Saturday, March 7, 2015

Paris Police Learn Esperanto

We're ready.
Where are the Esperantists?
Large, unruly crowds of Esperantists, that’s what the Paris police were concerned about. Sure, they gave their reasons, but do we really take them seriously? In all seriousness, they very well may have been concealing their real reason. After all, there were concerns in 1914 about anarchists using Esperanto. Gavrilo Princip, the man whose actions set off World War I, was an anarchist, though probably not the Esperanto-speaking kind (despite that his name works beautifully in Esperanto).
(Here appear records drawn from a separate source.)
-- ==== Sys2Proof/Laws/Frames.lean ====
section
/-! SUPPORT. Frames of the shared operations: which records each leaves as they were. -/

namespace Sys2Proof.Machine

/-! ## Passes -/

/-- What one act keeps of a state, a fold of acts keeps. -/
theorem foldl_keeps {α β : Type} (g : State → β) (f : α → State → State) (h : ∀ i s, g (f i s) = g s) (l : List α) :
    ∀ s, g (l.foldl (fun s i => f i s) s) = g s := by
  induction l with
  | nil => intro s; rfl
  | cons i rest ih => intro s; simp only [List.foldl_cons]; rw [ih, h]

/-- What one act establishes again, a fold of acts establishes again. -/
theorem foldl_invariant {α : Type} (P : State → Prop) (f : α → State → State) (h : ∀ i s, P s → P (f i s))
    (l : List α) : ∀ s, P s → P (l.foldl (fun s i => f i s) s) := by
  induction l with
  | nil => intro s hs; exact hs
  | cons i rest ih => intro s hs; exact ih _ (h i s hs)

theorem overAccounts_keeps {β : Type} (g : State → β) (f : Fin 64 → State → State) (h : ∀ i s, g (f i s) = g s)
    (s : State) : g (overAccounts f s) = g s := foldl_keeps g f h _ s

theorem overFolders_keeps {β : Type} (g : State → β) (f : Fin 16 → State → State) (h : ∀ i s, g (f i s) = g s)
    (s : State) : g (overFolders f s) = g s := foldl_keeps g f h _ s

theorem overAccounts_invariant (P : State → Prop) (f : Fin 64 → State → State) (h : ∀ i s, P s → P (f i s))
    (s : State) (hs : P s) : P (overAccounts f s) := foldl_invariant P f h _ s hs

theorem overFolders_invariant (P : State → Prop) (f : Fin 16 → State → State) (h : ∀ i s, P s → P (f i s))
    (s : State) (hs : P s) : P (overFolders f s) := foldl_invariant P f h _ s hs

variable (s : State)

/-! `raiseAlarm` -/

@[simp] theorem raiseAlarm_tc (i : Fin 64) (k : AlarmFlag) : (raiseAlarm i k s).tc = s.tc := by
  unfold raiseAlarm; split <;> simp
@[simp] theorem raiseAlarm_hu (i : Fin 64) (k : AlarmFlag) : (raiseAlarm i k s).hu = s.hu := by
  unfold raiseAlarm; split <;> simp
@[simp] theorem raiseAlarm_folders (i : Fin 64) (k : AlarmFlag) : (raiseAlarm i k s).folders = s.folders := by
  unfold raiseAlarm; split <;> simp
@[simp] theorem raiseAlarm_gcu (i : Fin 64) (k : AlarmFlag) : (raiseAlarm i k s).gcu = s.gcu := by
  unfold raiseAlarm; split <;> simp
@[simp] theorem raiseAlarm_mr (i : Fin 64) (k : AlarmFlag) : (raiseAlarm i k s).mr = s.mr := by
  unfold raiseAlarm; split <;> simp
@[simp] theorem raiseAlarm_dl (i : Fin 64) (k : AlarmFlag) : (raiseAlarm i k s).dl = s.dl := by
  unfold raiseAlarm; split <;> simp
@[simp] theorem raiseAlarm_rc (i : Fin 64) (k : AlarmFlag) : (raiseAlarm i k s).rc = s.rc := by
  unfold raiseAlarm; split <;> simp
@[simp] theorem raiseAlarm_rlc (i : Fin 64) (k : AlarmFlag) : (raiseAlarm i k s).rlc = s.rlc := by
  unfold raiseAlarm; split <;> simp
@[simp] theorem raiseAlarm_mc (i : Fin 64) (k : AlarmFlag) : (raiseAlarm i k s).mc = s.mc := by
  unfold raiseAlarm; split <;> simp
@[simp] theorem raiseAlarm_pins (i : Fin 64) (k : AlarmFlag) : (raiseAlarm i k s).pins = s.pins := by
  unfold raiseAlarm; split <;> simp
@[simp] theorem raiseAlarm_underway (i : Fin 64) (k : AlarmFlag) : (raiseAlarm i k s).underway = s.underway := by
  unfold raiseAlarm; split <;> simp
@[simp] theorem raiseAlarm_out (i : Fin 64) (k : AlarmFlag) : (raiseAlarm i k s).out = s.out := by
  unfold raiseAlarm; split <;> simp
@[simp] theorem raiseAlarm_pending (i : Fin 64) (k : AlarmFlag) : (raiseAlarm i k s).pending = s.pending := by
  unfold raiseAlarm; split <;> simp
@[simp] theorem raiseAlarm_op_reply (i : Fin 64) (k : AlarmFlag) : (raiseAlarm i k s).op.reply = s.op.reply := by
  unfold raiseAlarm; split <;> simp
@[simp] theorem raiseAlarm_op_enables (i : Fin 64) (k : AlarmFlag) : (raiseAlarm i k s).op.enables = s.op.enables := by
  unfold raiseAlarm; split <;> simp
@[simp] theorem raiseAlarm_minute (i : Fin 64) (k : AlarmFlag) : (raiseAlarm i k s).minute = s.minute := by
  unfold raiseAlarm; split <;> simp
@[simp] theorem raiseAlarm_today (i : Fin 64) (k : AlarmFlag) : (raiseAlarm i k s).today = s.today := by
  unfold raiseAlarm; split <;> simp

/-! `insertAlarm` -/

@[simp] theorem insertAlarm_tc (e : AlarmEntry) : (s.insertAlarm e).tc = s.tc := by
  simp [State.insertAlarm]
@[simp] theorem insertAlarm_accounts (e : AlarmEntry) : (s.insertAlarm e).accounts = s.accounts := by
  simp [State.insertAlarm]
@[simp] theorem insertAlarm_folders (e : AlarmEntry) : (s.insertAlarm e).folders = s.folders := by
  simp [State.insertAlarm]
@[simp] theorem insertAlarm_gcu (e : AlarmEntry) : (s.insertAlarm e).gcu = s.gcu := by
  simp [State.insertAlarm]
@[simp] theorem insertAlarm_mr (e : AlarmEntry) : (s.insertAlarm e).mr = s.mr := by
  simp [State.insertAlarm]
@[simp] theorem insertAlarm_dl (e : AlarmEntry) : (s.insertAlarm e).dl = s.dl := by
  simp [State.insertAlarm]
@[simp] theorem insertAlarm_rc (e : AlarmEntry) : (s.insertAlarm e).rc = s.rc := by
  simp [State.insertAlarm]
@[simp] theorem insertAlarm_rlc (e : AlarmEntry) : (s.insertAlarm e).rlc = s.rlc := by
  simp [State.insertAlarm]
@[simp] theorem insertAlarm_op (e : AlarmEntry) : (s.insertAlarm e).op = s.op := by
  simp [State.insertAlarm]
@[simp] theorem insertAlarm_mc (e : AlarmEntry) : (s.insertAlarm e).mc = s.mc := by
  simp [State.insertAlarm]
@[simp] theorem insertAlarm_pins (e : AlarmEntry) : (s.insertAlarm e).pins = s.pins := by
  simp [State.insertAlarm]
@[simp] theorem insertAlarm_underway (e : AlarmEntry) : (s.insertAlarm e).underway = s.underway := by
  simp [State.insertAlarm]
@[simp] theorem insertAlarm_out (e : AlarmEntry) : (s.insertAlarm e).out = s.out := by
  simp [State.insertAlarm]
@[simp] theorem insertAlarm_pending (e : AlarmEntry) : (s.insertAlarm e).pending = s.pending := by
  simp [State.insertAlarm]
@[simp] theorem insertAlarm_hu_profileA (e : AlarmEntry) : (s.insertAlarm e).hu.profileA = s.hu.profileA := by
  simp [State.insertAlarm]
@[simp] theorem insertAlarm_hu_profileB (e : AlarmEntry) : (s.insertAlarm e).hu.profileB = s.hu.profileB := by
  simp [State.insertAlarm]
@[simp] theorem insertAlarm_minute (e : AlarmEntry) : (s.insertAlarm e).minute = s.minute := by
  simp [State.insertAlarm]
@[simp] theorem insertAlarm_today (e : AlarmEntry) : (s.insertAlarm e).today = s.today := by
  simp [State.insertAlarm]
And the Paris police had an ample reason to learn Esperanto. In 1914, the Esperanto movement was still in its franca periodo (French period), the era in which Paris was the center of the Esperanto movement (France still has a strong Esperanto movement). And the upcoming Universala Kongreso was scheduled to occur in Paris that year.

The New York Times, in their article of March 8, 1914 (but datelined March 7), made it clear that this was something of a starter program, and it doesn’t appear that the police were about to go from “arretez!” to “haltu!

Paris Officials Hope to Aid Foreigners Through Universal Language.
Special Cable to the The New York Times.
PARIS, March 7.—Several French Police Commissaries and other officials have begun to study Esperanto. M. Mouton, who is the head of the Criminal Investigation Department, takes lessons three times a week from an Inspector who is proficient in that universal language. Police Inspector Miguière was the first French policeman to take up Esperanto, with a view to introducing it on the force.

It is hoped that the city will soon have Esperanto-speaking policemen on service in the streets, where it is believed they might frequently be able to help foreigners.
Foreigners who speak Esperanto, of course, though it is entirely possible that in 1914 the proportion of Esperanto speakers among tourists to Paris was much higher than it is today. For that matter, in 1910 Washington, D.C., the police also learned Esperanto, so that they might help non-English-speaking attendees of 1910 Universala Kongreso there. News reports of the era don’t mention any particular great need among the Esperantists for the assistance of the police.

Though, in the end, the police needn’t have bothered. The 1914 Universala Kongreso is the only one that was cancelled at the last minute. Some guy named Gavrilo Princip shot Archduke Franz Ferdinand, thus starting World War I, ending peaceful travel in Europe.